-- ==== Sys2Proof/Laws/State.lean ====
section
/-! SUPPORT. What each primitive effect leaves alone and what it changes, field by field of the state, and what a register, a byte
or a context reads as afterwards. -/
namespace Sys2Proof.Machine

variable (s : State)
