/-! ## The three outcomes -/

theorem getBits_of_bitOf {w : Word} {b : Bool} (h : bitOf w.toNat 7 = b) : (getBits w 7 7 == 1) = b := h

theorem getBits_ofNat_of_bitOf {b : Bool} (h : bitOf value 7 = b) : (getBits (BitVec.ofNat 32 value) 7 7 == 1) = b :=
  (congrArg (· == 1) getBits_ofNat_7).trans h

theorem logsizeOk_eq_true : logsizeOk value = true ↔ 4 ≤ value ∧ value ≤ 16 := by simp [logsizeOk]

theorem ringEnFld_not_err (g : RingKind) : (ringEnFld g).reg ∉ [Reg.SMV_REGERR, .SMV_REGERRCNT, .SNP_CNT] := by cases g <;> decide

/-- A ring is on after a write of `EN` with a size that it may have. -/
theorem ringEn_of_size {old : Word} (hwant : bitOf value 7 = true) (hls : logsizeOk (value % 32) = true) :
    ringEn old (BitVec.ofNat 32 value) = true ∧ ringHeld old (BitVec.ofNat 32 value) = value % 32 := by
  have hheld : ringHeld old (BitVec.ofNat 32 value) = value % 32 := by simp [ringHeld, getBits_ofNat_logsize, hls]
  refine ⟨?_, hheld⟩
  simp [ringEn, ringRefused, hheld, getBits_ofNat_of_bitOf hwant, getBits_ofNat_logsize, hls]

/-- A ring that is off stays off at another size. -/
theorem ringEn_of_badSize {old : Word} (hoff : (getBits old 7 7 == 1) = false) (hls : logsizeOk (value % 32) = false) :
    ringEn old (BitVec.ofNat 32 value) = false := by
  by_cases heq : value % 32 = getBits old 4 0
  · simp [ringEn, ringRefused, ringHeld, hoff, getBits_ofNat_logsize, hls, ← heq]
  · simp [ringEn, ringRefused, ringHeld, hoff, getBits_ofNat_logsize, hls, heq]

section
variable (hl : s.lands q k (ringCfgReg g) (if g = .er then 0 else r) true = some (kt, x)) (hx : x < 4)
include hl

include hx in
theorem ring_turnsOn (hold : bitOf (s.reg (ringCfgReg g) kt x).toNat 7 = false) (hwant : bitOf value 7 = true)
    (h4 : 4 ≤ value % 32) (h16 : value % 32 ≤ 16) (hst : SnapSame (s.then (ringEnWriteX q k g r value)) t) :
    bitOf (t.reg (ringCfgReg g) kt x).toNat 7 = true ∧
      (t.tile kt).ring g x = ⟨true, value % 32, s.base40 (ringBaseFlds g).1 (ringBaseFlds g).2 kt x⟩ ∧
      (∀ f ∈ ringCounters g, t.get f kt x = 0) ∧ sameMem s t := by
  obtain ⟨hen, hheld⟩ := ringEn_of_size (old := s.reg (ringCfgReg g) kt x) hwant (logsizeOk_eq_true.2 ⟨h4, h16⟩)
  obtain ⟨off, causes, hthen⟩ := then_ringEn_on rfl hl (getBits_of_bitOf hold) hen
  rw [hthen, hheld] at hst
  obtain ⟨hget, hmem, htile⟩ := left_by_regErr hst
  obtain ⟨hring, hzero, hmem', hkeep⟩ := left_by_ringTakes (s := s) (g := g) (kt := kt)
    (u := Eff.run s (.word (ringCfgReg g) kt x (ringWord g (s.reg (ringCfgReg g) kt x) (BitVec.ofNat 32 value)))) hx (value % 32)
  refine ⟨?_, htile kt ▸ hring, fun f hf => (hget f ((ringCounters_ok g).2.2 f hf).2 kt x).trans (hzero f hf), fun b => ?_⟩
  · rw [bitOf_eq_get, hget _ (ringEnFld_not_err g), hkeep, get_ringWord, hen]
    rfl
  · rw [hmem b, State.byte, hmem']
    rfl

theorem ring_staysOff (hold : bitOf (s.reg (ringCfgReg g) kt x).toNat 7 = false) (hls : value % 32 < 4 ∨ 16 < value % 32)
    (hst : SnapSame (s.then (ringEnWriteX q k g r value)) t) :
    bitOf (t.reg (ringCfgReg g) kt x).toNat 7 = false ∧ t.tile kt = s.tile kt ∧ sameMem s t := by
  have hbad : logsizeOk (value % 32) = false := by
    rw [← Bool.not_eq_true, logsizeOk_eq_true]
    omega
  have hen := ringEn_of_badSize (getBits_of_bitOf hold) hbad
  obtain ⟨off, causes, hthen⟩ := then_ringEn_stays rfl hl (getBits_of_bitOf hold) hen
  rw [hthen] at hst
  obtain ⟨hget, hmem, htile⟩ := left_by_regErr hst
  refine ⟨?_, htile kt, hmem⟩
  rw [bitOf_eq_get, hget _ (ringEnFld_not_err g), get_ringWord, hen]
  rfl

include hx in
theorem ring_turnsOff (hold : bitOf (s.reg (ringCfgReg g) kt x).toNat 7 = true) (hwant : bitOf value 7 = false)
    (hst : SnapSame (s.then (ringEnWriteX q k g r value)) t) :
    bitOf (t.reg (ringCfgReg g) kt x).toNat 7 = false ∧ ((t.tile kt).ring g x).on = false ∧ sameMem s t := by
  have hen : ringEn (s.reg (ringCfgReg g) kt x) (BitVec.ofNat 32 value) = false := by
    rw [ringEn, getBits_ofNat_of_bitOf hwant, Bool.false_and]
  obtain ⟨off, causes, hthen⟩ := then_ringEn_off rfl hl (getBits_of_bitOf hold) hen
  rw [hthen] at hst
  obtain ⟨hget, hmem, htile⟩ := left_by_regErr hst
  refine ⟨?_, htile kt ▸ congrArg RingCfg.on (ring_setRing hx {}), hmem⟩
  rw [bitOf_eq_get, hget _ (ringEnFld_not_err g)]
  show ((Eff.run s _).get (ringEnFld g) kt x == 1) = false
  rw [get_ringWord, hen]
  rfl

end

/-- Settles O18: what each write stores, fetches, sends, takes and refuses. -/
theorem ringCountersAndEnables : Obligations.RingCountersAndEnables :=
  ⟨fun _ _ _ _ _ _ _ hl hidle => done_holds fun _ hst => sqtail_idle hl hidle hst,
    fun _ _ _ _ _ _ _ hl hon hover => done_holds fun _ hst => recorded_smvErr (by decide) (then_sqtail_overrun hl hon hover ▸ hst),
    fun _ _ _ _ _ _ _ _ hl _ => sqtail_fetches hl,
    fun _ _ _ _ _ _ _ hr hl => done_holds fun _ hst => cqhead_written hr hl hst,
    fun _ _ _ _ _ _ hl => done_holds fun _ hst => erhead_written hl hst,
    fun _ _ _ _ _ _ _ _ hl hx hold hwant => ⟨fun h4 h16 => done_holds fun _ hst => ring_turnsOn hl hx hold hwant h4 h16 hst,
      fun hls => done_holds fun _ hst => ring_staysOff hl hold hls hst⟩,
    fun _ _ _ _ _ _ _ _ hl hx hold hwant => done_holds fun _ hst => ring_turnsOff hl hx hold hwant hst⟩

end Sys2Proof.Machine
end

section
/-! `QCFG` and the items that firmware holds (R323, R344): a write that gives a queue its room lets the items that wait for it in, and
their slots are written to memory. -/
namespace Sys2Proof.Machine
open Sys2Proof.Say

/-- A package in service with tenant 0 active on tile 4. Stream 1024 is open and holds one piece to send, whose link-transmit item waits
for queue 5; that queue is off, with its base registers at the working store of the tile. -/
def egressHeld : State := ({ State.reset with pkg := { aonSt := { pgAon := true, pg := true, s0 := true, next := 9 } } } : State).run
  [.fld F.MGT_BOOTSTAT_STAGE pkgTile 0 9, .fld F.MGT_PARTID_TILES_OK pkgTile 0 64, .fld F.MGT_TILEMAP_LO_INSVC pkgTile 0 0x10,
   .fld F.PRT_ISTAT_STATE pkgTile 0 instActive, .fld F.PRT_ITILES_LO_TILES pkgTile 0 0x10, .fld F.PRT_TOWN_ASSIGNED 4 0 1,
   .fld F.SMV_CTL_STATE 4 0 fnOn, .fld F.SMV_QBASE_LO_BASE_LO 4 5 0x10000, .fld F.SMV_QBASE_HI_BASE_HI 4 5 0x60,
   .fld F.SMV_SLIVE0_STATE 4 0 slotOpen, .stream 1024 fun x => { x with egress := [{ frame := 1, bytes := [] }] }]

/-- The second byte of the working store of tile 4 once queue 5 has been given 64 slots. -/
def egressHeldByte : Byte :=
  match exec (.qcfgWrite .pm 4 5 6) egressHeld with
  | .next t => t.byte 0x6010000001
  | _ => 0

theorem egressHeldByte_eq : egressHeldByte = 4 ∧ egressHeld.byte 0x6010000001 = 0 := by decide +kernel

/-- Refutes O20: `QCFG` turns a queue on for which a stream's link-transmit item waits, and the item's slot, which names stream 1024, is
written to memory at once. -/
theorem not_queuesAdvanceAndTransfersIssue : ¬ Obligations.QueuesAdvanceAndTransfersIssue := by
  rintro ⟨-, hqcfg, -⟩
  obtain ⟨t, ht, -, -, hmem⟩ := hqcfg egressHeld .pm 4 5 6 4 5 (by decide +kernel) (by decide +kernel) (by decide +kernel)
    (by decide) (by decide) (by decide +kernel)
  obtain ⟨hafter, hbefore⟩ := egressHeldByte_eq
  rw [egressHeldByte, ht] at hafter
  exact absurd ((hmem _).symm.trans hafter) (by rw [hbefore]; decide)

end Sys2Proof.Machine
end

section
/-! The end of a transfer and the items that firmware holds (R324, R332): where a burst stands under the tag of a write that ends, the queue of
the burst takes the items that wait for it. -/
namespace Sys2Proof.Machine
open Sys2Proof.Say

/-- A write of stream 1024 into the working store of tile 4 under tag 9, the item that it belongs to, with a write still to issue, and a
burst of queue 5 under the same tag. -/
def tagWrite : Xfer := { tag := 9, q := 6, stream := 1024, write := true, addr := 0x6010040000, len := 4, data := [1, 2, 3, 4] }
def tagItem : Item := { q := 6, slot := 0, stream := 1024, engine := 3, started := true, resolved := true, writes := [⟨0x6010041000, 4, false, 4⟩] }
def tagBurst : Xfer := { tag := 9, q := 5, fetch := true, addr := 0x6010000000, len := 64 }
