-- ==== Sys2Proof/Syntax.lean ====
section
/-! DEFINITION. The syntax of the machine: the 31 operations of 30_encoding.md R60, one constructor of `Instr` each;
the input events (R63); host register accesses (R65); what selects an operation; the inputs of one cycle (R31),
a list of which is what the spec calls a program (R71). -/

namespace Sys2Proof

/-- The four named bits of Timer control (R66). Their positions are OPEN, so the fields are named (log entry 15). -/
structure TimerControl where
  interruptEnable : Bool
  continuousMode  : Bool
  start           : Bool
  stop            : Bool
deriving DecidableEq, Repr, Inhabited

/-- Which half of the 32-bit Timer period (R43, R190). -/
inductive PeriodHalf where
  | low
  | high
deriving DecidableEq, Repr, Inhabited

/-- The logical registers of R33, by name (R42: the model never uses a number for one). -/
inductive LogReg where
  | led
  | switches
  | display (k : Nat)
  | buttonData
  | buttonEdge
  | timerStatus
  | timerControl
  | timerPeriod (half : PeriodHalf)
deriving DecidableEq, Repr, Inhabited

/-- A write to a logical register, with its data (R65). Timer control carries its four named bits. -/
inductive RegWrite where
  | led (d : BusWord)
  | switches (d : BusWord)
  | display (k : Nat) (d : BusWord)
  | buttonData (d : BusWord)
  | buttonEdge (d : BusWord)
  | timerStatus (d : BusWord)
  | timerControl (f : TimerControl)
  | timerPeriod (half : PeriodHalf) (d : BusWord)
deriving DecidableEq, Repr, Inhabited

/-- Format REG, a host register access (R65): a direction, a register and, for a write, the data. -/
inductive RegAccess where
  | read (r : LogReg)
  | write (w : RegWrite)
deriving DecidableEq, Repr, Inhabited

/-- The document's `InputEvent` (R63). -/
inductive Event where
  | noop
  | setSec (v : Payload)
  | setMin (v : Payload)
  | setHrs (v : Payload)
  | bump (n : Payload)
  | exit
deriving DecidableEq, Repr, Inhabited

/-- The operations of R60. Operands are the inputs and wires that the operation's rule lists as operands; what an
operation reads from a register it reads from the state. -/
inductive Instr where
  | inc (p : PT16)
  | dec (p : PT16)
  | enc (m s : Nat)
  | sample (btnRaw : Bool) (swRaw : SW10)
  | capture (trans ackIn : Bool)
  | ack
  | tcapture (tmrTimeout ackTick hostAckTick : Bool)
  | evtEdge
  | evtLevel
  | step
  | noop
  | setSec (v : Payload)
  | setMin (v : Payload)
  | setHrs (v : Payload)
  | bump (n : Payload)
  | exit
  | tick
  | advance
  | hourOvf (ovf : Bool)
  | reset
  | rdSw
  | rdBtn
  | rdEdge
  | ackEdge (d : BusWord)
  | rdTstat
  | ackTstat (d : BusWord)
  | wrTctrl (f : TimerControl)
  | wrTper (half : PeriodHalf) (d : BitVec 16)
  | wrDisp (k : Nat) (pattern : BitVec 8)
  | wrLed (d : BitVec 10)
  | rdTime
deriving DecidableEq, Repr

/-- The operation an input event is (R63, first column). -/
def Event.toInstr : Event → Instr
  | .noop => .noop
  | .setSec v => .setSec v
  | .setMin v => .setMin v
  | .setHrs v => .setHrs v
  | .bump n => .bump n
  | .exit => .exit

/-- An operation that no bits select: format FN, invoked by the rule R60 names, with its operands. EVT_LEVEL is
here because every switch word selects it (pattern `----------` of R73). -/
inductive Invocation where
  | inc (p : PT16)
  | dec (p : PT16)
  | enc (m s : Nat)
  | sample (btnRaw : Bool) (swRaw : SW10)
  | capture (trans ackIn : Bool)
  | tcapture (tmrTimeout ackTick hostAckTick : Bool)
  | evtLevel
  | step
  | advance
  | hourOvf (ovf : Bool)
deriving DecidableEq, Repr

/-- What selects an operation (R60, column "selected by"; R73). A switch word selects an event together with the
button level and the bump amount. -/
inductive Selection where
  | ev9 (w : EV9)
  | sw10 (w : SW10) (btnLvl : Bool) (bumpAmount : Payload)
  | pend2 (w : PEND2)
  | reg (a : RegAccess)
  | portRst
  | portTime
  | fn (c : Invocation)
deriving DecidableEq, Repr

/-- The input ports of one cycle (R31), the register access the host makes in it, and whether the consumer reads
the clock in it (log entry 11). -/
structure Inputs where
  rst         : Bool
  btnRaw      : Bool
  swRaw       : SW10
  tmrTimeout  : Bool
  dispatchEn  : Bool
  hostAckBtn  : Bool
  hostAckTick : Bool
  host        : Option RegAccess
  rdTime      : Bool
deriving DecidableEq, Repr, Inhabited

/-- One line of the trace notation (R71) without its optional words. -/
def Inputs.line (btn : Bool) (sw : SW10) (tmo disp : Bool) : Inputs :=
  { rst := false, btnRaw := btn, swRaw := sw, tmrTimeout := tmo, dispatchEn := disp, hostAckBtn := false,
    hostAckTick := false, host := none, rdTime := false }

/-- `SW(sel, val)` of R72. -/
def swWord (sel val : Nat) : SW10 := BitVec.ofNat 10 (sel * 256 + val % 64)

/-- `SWEXIT` of R72. -/
def swExit : SW10 := 0x080#10

end Sys2Proof
end

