-- ==== Sys2Proof/Machine/Flags.lean ====
section
/-! DEFINITION. The status outputs, functions of the state and the inputs of the present cycle (10_state.md R30, R32), and
what the neighbours show (R129, R153). There are no condition codes (R30). -/

namespace Sys2Proof.Machine

/-- The port `dec_min` (R32). -/
def State.decMin (s : State) : Field7 := (dec s.packedTime).m

/-- The port `dec_sec` (R32). -/
def State.decSec (s : State) : Field7 := (dec s.packedTime).s

/-- The port `bcd_err` (R86, R151). -/
def State.bcdErr (s : State) : Bool := !(dec s.packedTime).ok

/-- The wire `sec_wrap` of the INC block in the present cycle (R84). R131 feeds the block the result of phase 1 when
ADVANCE is performed. DESIGN CHOICE (log entry 22): in every other cycle, a reset cycle among them, it is fed the phase 1
that the other inputs of the cycle give. -/
def State.secWrap (s : State) : Bool := (inc s.phase1.packedTime).secWrap

/-- The wire `hour_ovf` of the INC block in the present cycle (R84), with the input of `secWrap`. DESIGN CHOICE (log entry
22) in a cycle that performs no advance, a reset cycle among them. -/
def State.hourOvf (s : State) : Bool := (inc s.phase1.packedTime).hourOvf

/-- The port `refresh`: 1 in exactly the cycles that perform an advance (R135). -/
def State.refresh (s : State) : Bool := !s.inputs.rst && s.phase2.refresh

/-- The port `irq` (R136). -/
def State.irq (s : State) : Bool :=
  match s.cfg.dispatchMode with
  | .irq => (s.btnCap || s.tickPending) && !s.halted
  | .poll => false

/-- The segment pattern of a digit: the two entries the spec gives, free values for the others (R149, U15; log
entry 18). -/
def segmentPattern (d : Nat) : BitVec 8 :=
  if d = 0 then 0xC0 else if d = 9 then 0x90 else Config.segPattern d

/-- What a digit register of the display projector holds after it is asked to show `d`: a digit above 9 is rejected
and the prior content stays (R153). -/
def renderDigit (prior : BitVec 8) (d : Nat) : BitVec 8 := if d ≤ 9 then segmentPattern d else prior

/-- Six digit patterns, each named by the digit it shows (R153). Which display shows which digit is not said (R149; log
entry 18). -/
structure DigitPatterns where
  hoursTens : BitVec 8
  hoursOnes : BitVec 8
  minTens   : BitVec 8
  minOnes   : BitVec 8
  secTens   : BitVec 8
  secOnes   : BitVec 8
deriving DecidableEq, Repr

/-- `render` of the display projector (R153): each quantity is decomposed into tens and ones, and each digit is mapped to
its pattern; a digit above 9 leaves its place as it was. -/
def render (prior : DigitPatterns) (hours minutes seconds : Nat) : DigitPatterns :=
  { hoursTens := renderDigit prior.hoursTens (hours / 10)
    hoursOnes := renderDigit prior.hoursOnes (hours % 10)
    minTens := renderDigit prior.minTens (minutes / 10)
    minOnes := renderDigit prior.minOnes (minutes % 10)
    secTens := renderDigit prior.secTens (seconds / 10)
    secOnes := renderDigit prior.secOnes (seconds % 10) }

/-- What the display projector makes of the ports `hours`, `dec_min` and `dec_sec` of the present cycle (R32, R153); it
does nothing when the decoding fails (R86, R151). -/
def State.rendered (s : State) (prior : DigitPatterns) : DigitPatterns :=
  if s.bcdErr then prior else render prior s.hours.toNat s.decMin.toNat s.decSec.toNat

/-- What the LEDs and displays show: the host's patterns, and the end-state pattern once the core has halted (R129;
log entry 17). -/
def State.shown (s : State) : OutputPattern :=
  if s.halted then Config.endPattern else ⟨s.ext.led, s.ext.disp⟩

end Sys2Proof.Machine
end

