-- ==== Sys2Proof/Machine/Load.lean ====
section
/-! DEFINITION. How an operation that bits select is placed before the machine: the registers, the mode and the input
line that make the next cycle's dispatch select it (log entry 1). The lines are held steady, so that the cycle adds no
transition of its own. -/

namespace Sys2Proof.Machine

/-- The next cycle is a dispatch cycle with steady lines. -/
def State.dispatchNext (s : State) : State :=
  { s with halted := false, trace := Inputs.line s.btnLvl s.swLvl false true :: s.trace }

/-- Level-polled mode with the switch positions of R62. -/
def levelPolled (c : Params) : Params :=
  { c with dispatchMode := .poll, inputMode := .level, valLsb := 0, selLsb := 8, exitBit := 7 }

/-- The switch word is already sampled. -/
def State.placeSwitch (s : State) (w : SW10) : State :=
  State.dispatchNext { s with cfg := levelPolled s.cfg, swLvl := w }

/-- The registers from which EVT_LEVEL derives an event (R110); a bump amount is the parameter `BUMP_AMOUNT`. -/
def State.placeEvent (s : State) : Event → State
  | .noop => State.placeSwitch { s with btnLvl := false } 0
  | .setSec v => s.placeSwitch (swWord 1 v.toNat)
  | .setMin v => s.placeSwitch (swWord 2 v.toNat)
  | .setHrs v => s.placeSwitch (swWord 3 v.toNat)
  | .bump n => State.placeSwitch { s with cfg := { s.cfg with bumpAmount := n }, btnLvl := true } 0
  | .exit => s.placeSwitch swExit

/-- The pending word is as given, in edge-triggered mode. -/
def State.placePending (s : State) (w : PEND2) : State :=
  State.dispatchNext
    { s with cfg := { s.cfg with dispatchMode := .poll, inputMode := .edge },
             btnCap := w.getLsbD 1, tickPending := w.getLsbD 0 }

/-- A table word is placed before the machine. -/
def State.place (s : State) : TableWord → State
  | .pend2 w => s.placePending w
  | .ev9 w => s.placeEvent (decodeEv9 w)
  | .sw10 w => s.placeSwitch w

end Sys2Proof.Machine
end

▬▬▬

Work item :: The answer should consist solely of the lines from the first line above through the one with "refine ⟨?_, hheld⟩", both included, repeated exactly.

Written solution ::
-- ==== Sys2Proof/Laws/State.lean ====
section
/-! SUPPORT. What each primitive effect leaves alone and what it changes, field by field of the state, and what a register, a byte
or a context reads as afterwards. -/
namespace Sys2Proof.Machine

variable (s : State)
/-! ## The three outcomes -/

theorem getBits_of_bitOf {w : Word} {b : Bool} (h : bitOf w.toNat 7 = b) : (getBits w 7 7 == 1) = b := h

theorem getBits_ofNat_of_bitOf {b : Bool} (h : bitOf value 7 = b) : (getBits (BitVec.ofNat 32 value) 7 7 == 1) = b :=
  (congrArg (· == 1) getBits_ofNat_7).trans h

theorem logsizeOk_eq_true : logsizeOk value = true ↔ 4 ≤ value ∧ value ≤ 16 := by simp [logsizeOk]

theorem ringEnFld_not_err (g : RingKind) : (ringEnFld g).reg ∉ [Reg.SMV_REGERR, .SMV_REGERRCNT, .SNP_CNT] := by cases g <;> decide

/-- A ring is on after a write of `EN` with a size that it may have. -/
theorem ringEn_of_size {old : Word} (hwant : bitOf value 7 = true) (hls : logsizeOk (value % 32) = true) :
    ringEn old (BitVec.ofNat 32 value) = true ∧ ringHeld old (BitVec.ofNat 32 value) = value % 32 := by
  have hheld : ringHeld old (BitVec.ofNat 32 value) = value % 32 := by simp [ringHeld, getBits_ofNat_logsize, hls]
  refine ⟨?_, hheld⟩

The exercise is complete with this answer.